Wednesday, June 1, 2016

The Dream of Rock 'n' Roll" An Interview with Dellacoma

Rising from the ashes of the 2013 break up of one of Australians most promising bands, Sunset Riot, energetic front man and vocally gifted Dellacoma Rio found himself at a crossroads in his musical career. Instead of throwing in the towel, Dellacoma Rio did some soul searching and decided to continue following his musical dream. He enlisted fellow Australian Rick Reynolds (Bass) and two Texan natives, Art Struck (Guitar), Matt Cook (Drums), to form a smashing new group of talented musicians. They would simply be now known as Dellacoma. A hard hitting, bluesy, 70's heavily influenced, kick you right in the teeth Rock 'n' Roll.

On May 20th, 2016 after playing 58 shows in about as many days, I had the extreme pleasure and honor to sit down with guys before they hit the stage at this years Retro RockFest in Hurricane, Utah. Very down to earth, kind, gracious, and all around great human beings they are thankful for each opportunity to play and share their music with the world. On this day, they shared with me some of their personal time in what turned out to be a fun conversation. Here is what they had to say.

Shane Crawford: First and foremost, welcome to southern Utah.

Whole band: Thank you.

Shane: It's an honor and a privilege to sit down with you guys. I know you guys are from Australia, right?

Dellacoma Rio: Two of us are from Australia, and two from Texas.

Shane: Oh, okay. Texas boys, I'm a cowboys fan.

Matt Cook: Nice.

Art Struck: Right on.

Shane: I don't tell a lot of people that.  Okay, first question I have is how do you guys like touring and sharing your music to the masses here in the United States? Is it any different than playing Australia?
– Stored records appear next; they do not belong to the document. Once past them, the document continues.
/-- What a read that replies has replied. -/
def State.replied (s : State) : State × Nat := (s, s.answer.toNat)

/-! ### Raster windows -/

/-- Curator registers (R86, R87, R438). -/
def State.curReadReg (o : Nat) (s : State) : State × Nat :=
  if o = 0x48 ∨ o = 0x100 then s.shows 0
  else if o = 0x210 ∨ o = 0x214 then (s.clearStall (curBase + o), s.stallTime (curBase + o))
  else if o = 0x300 then s.quarRead
  else if 0x10000 ≤ o ∧ 8 ≤ o % 16 then s.shows (s.stallTime (curBase + o))
  else s.readStored (curBase + o)

def State.curWriteReg (node : Byte) (o v : Nat) (s : State) : State :=
  if o = 0x48 then (match nodeKeeper node with | some k => s.curOp k (v % 256) | none => s)
  else if o = 0x100 then s.curSnap
  else s.writeReg (curBase + o) v

/-- A write of BSC_CCMD_OP (R38 to R41); other codes end with BAD_ARG. -/
def State.portOp (p : Fin 4) (op : Nat) (s : State) : State :=
  let q := s.ports[p.val]
  let c := q.ctx
  let n : CtxNo := q.args[0].setWidth 18
  let a : LoamAddr := BitVec.ofNat 48 (q.args[0].toNat + 2 ^ 32 * q.args[1].toNat)
  let go := fun (r : Nat × State) => s.command p c q.args.toList op r
  if op = 1 then go (s.createAt c)
  else if op = 2 then go (s.admitAt c (q.args[0].toNat % 16384))
  else if op = 3 then go (s.suspendAt c)
  else if op = 4 then go (s.snapAt p c n none)
  else if op = 5 then go (s.snapAt p c n (some (q.args[1].toNat % 16384)))
  else if op = 6 then go (s.exportAt c a)
  else if op = 7 then go (s.returnAt c)
  else if op = 8 then go (s.importAt c a)
  else if op = 9 then go (s.retireAt c)
  else if op = 10 then go (s.releaseCtx c)
  else go (7, s)

/-- BSC_CCMD_STAT. -/
def Port.stat (q : Port) : Nat := b2n q.busy * 2 ^ 31 + q.lastOp.toNat * 2 ^ 16 + (if q.busy then 0 else q.result.toNat)

/-- Beam Scheduler registers on the Raster dies. -/
def State.bscReadReg (o : Nat) (s : State) : State × Nat :=
  if o < 0x100 then
    let p : Fin 4 := Fin.ofNat 4 (o / 0x40)
    let q := s.ports[p.val]
    let r := o % 0x40
    s.shows (if r = 0 then q.ctx.toNat else if r = 4 then q.args[0].toNat else if r = 8 then q.args[1].toNat
      else if r = 12 then q.args[2].toNat else if r = 0x14 then q.stat else 0)
  else if 0x110 ≤ o ∧ o < 0x120 then s.read64 (bscBase + o) (s.pixUsed ((o - 0x110) / 8))
  else if 0x210 ≤ o ∧ o < 0x290 then
    s.read64 (bscBase + o) (s.regN (bscBase + o / 8 * 8) + 2 ^ 32 * s.regN (bscBase + o / 8 * 8 + 4))
  else if o = 0x300 then (s.slipRead 0).replied
  else if o = 0x304 then (s.slipRead 1).replied
  else if o = 0x310 then (s.haltRead 0).replied
  else if o = 0x314 then (s.haltRead 1).replied
  else if 0x400 ≤ o then s.shows (s.issueUsed ((o - 0x400) / 4))
  else s.readStored (bscBase + o)

def State.bscWriteReg (o v : Nat) (s : State) : State :=
  if o < 0x100 then
    let p : Fin 4 := Fin.ofNat 4 (o / 0x40)
    let r := o % 0x40
    if s.ports[p.val].busy then s
    else if r = 0 then s.modPort p (fun q => { q with ctx := BitVec.ofNat 18 v })
    else if r = 4 then s.modPort p (fun q => { q with args := q.args.set 0 (BitVec.ofNat 32 v) })
    else if r = 8 then s.modPort p (fun q => { q with args := q.args.set 1 (BitVec.ofNat 32 v) })
    else if r = 12 then s.modPort p (fun q => { q with args := q.args.set 2 (BitVec.ofNat 32 v) })
    else if r = 0x10 then s.portOp p (v % 256)
    else s
  else if o = 0x120 then
    let s1 := s.writeReg (bscBase + o) v
    if v.testBit 31 then s1.placeQuery (BitVec.ofNat 18 v) else s1
  else if o = 0x200 then (s.snapBooks 0).snapBooks 1
  else s.writeReg (bscBase + o) v

/-- Session mailboxes of a die (R354). -/
def State.mbReadReg (slot r : Nat) (s : State) : State × Nat :=
  match s.mailSlot slot with
  | some c =>
    if r = 8 then s.shows (s.sesD c 0 (fun x => x.mb.outbox.toNat % 2 ^ 32))
    else if r = 12 then s.mailRead slot
    else s.shows 0
  | none => s.shows 0

def State.mbWriteReg (slot r v : Nat) (s : State) : State :=
  if r = 0 then s.mailLow slot (BitVec.ofNat 32 v) else if r = 4 then s.mailCommit slot (BitVec.ofNat 32 v) else s

/-- The link that a die numbers `l` (before the LOAM_ registers). -/
def dieLinkNo (die l : Nat) : Option (Fin 4) :=
  if die = 2 then (if l = 0 then some 0 else if l = 1 then some 1 else if l = 2 then some 3 else none)
  else if l = 0 then some (dieLink die) else if l = 1 then some 2 else none

/-- The pools of a die latched (R388): how many flits are on the way at that moment is free (log entry 1). -/
def State.credSnap (die : Nat) (s : State) : State :=
  let base := if die = 2 then loamHdBase else loamRdBase + 0x1000000 * die
  let keys := (List.range 3).flatMap (fun l =>
    match dieLinkNo die l with | some n => (List.range (linkPools n)).map (fun p => (l, p)) | none => [])
  keys.foldl (fun (s : State) e =>
    let k := poolKey die e.1 e.2
    let x := s.pool k
    let held := if x.adv = 0 then 0 else Config.freeCount s.fresh % (x.adv.toNat + 1)
    let y : Pool := { x with held := BitVec.ofNat 8 held, avail := BitVec.ofNat 8 (x.adv.toNat - held) }
    let a := base + 0x100 + 0x40 * e.1 + 4 * e.2
    { s with
      fresh := s.fresh + 1
      credits := if x.adv = 0 then s.credits else Sparse.insert s.credits k y
      latch := if x.adv = 0 then Sparse.erase s.latch a else
        Sparse.insert s.latch a (BitVec.ofNat 32 (y.avail.toNat + y.held.toNat * 256 + y.adv.toNat * 65536)) }) s

/-- A die's LOAM_ registers. -/
def State.loamReadReg (die o : Nat) (s : State) : State × Nat :=
  let base := if die = 2 then loamHdBase else loamRdBase + 0x1000000 * die
  if 0x10 ≤ o ∧ o < 0x40 ∧ o % 16 = 0 then
    match dieLinkNo die (o / 16 - 1) with
    | some l =>
      let n := s.links[l.val].up
      s.shows (n + 256 * b2n (n != 0) + 512 * b2n (n != 0 && decide (n < linkModules l)))
    | none => s.shows 0
  else if 0x100 ≤ o ∧ o < 0x1C0 then s.shows (Sparse.get 0 s.latch (base + o)).toNat
  else if o = 4 then s.shows 0
  else s.readStored (base + o)

def State.loamWriteReg (die o v : Nat) (s : State) : State :=
  let base := if die = 2 then loamHdBase else loamRdBase + 0x1000000 * die
  if o = 4 then s.credSnap die else s.writeReg (base + o) v

/-- LOAM_CREDSNAP. -/
def execLoamCredsnap (die : Fin 3) (s : State) : Outcome :=
  .next (if (if die = 2 then s.power.hub else s.power.stepOn (if die = 0 then 6 else 28)) then s.credSnap die.val else s)

/-! ### The HD window -/

/-- Clock and timebase (R346). -/
def State.clkReadReg (o : Nat) (s : State) : State × Nat :=
  if o = 0 then s.shows s.clock.stat
  else if o = 0x10 then s.shows (show28 s.clock.trim)
  else if o = 0x14 then s.shows (show28 (s.clock.windows.headD 0))
  else if o = 0x18 then s.shows (show28 s.clock.integ)
  else if o = 0x40 then s.timeRead
  else s.readStored (clkBase + o)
Dellacoma: From my end, I've been playing both countries for several years in different bands. I love coming over here. Partly because there is just so many people. There are still a lot of avenues you play rock and roll whereas Australia is a little narrower. You can ask them about playing Australia because that was the first time that they have played.

Shane: Yeah, how was that?

Matt: Oh dude, it was the raddest experience.

Art: One of the raddest experiences ever.

Shane: Any Stories? What was your best memory of Australia?

Matt: There was one really funny part.  We were in Bendigo and we had finished playing and there was like some really dirty rock and roll band playing and then these two chicks decided to take their tops off and start dancing on the bar. It's always the chicks that shouldn't do that that do that.

Art: Pretty fond memory, we played a gig in Melbourne, and that was like the biggest gig and we were at this hotel and we had to get ... we were late or whatever and it was raining and we had to get a cab and we had to throw all our gear in a cab and we bolted down to the gig. That was pretty cool.

Shane: I bet get you guys are looking forward to going back.  Is that in your plans?

Delacoma: Yes.  December. Yeah we actually just booked our first show for that tour a couple days ago. We will go back down there in December for a couple weeks and then I think they're going to stay down there a little bit longer over Christmas and then probably do another few weeks around new years as well.

Art: Yeah, Christmas in Australia this year.

Shane: Are you guys booked pretty much the rest of the year or do you tour in Europe or stay in the states?

Dellacoma: Europe, hopefully next year. We are pretty much booked for the rest of the touring cycle, but that includes a gap of probably three months I guess. We got six weeks off as of Monday and then we come back over for seven weeks and then I'll go back home again until they come back over in December. I'm working on a new record, so. That's in those bags.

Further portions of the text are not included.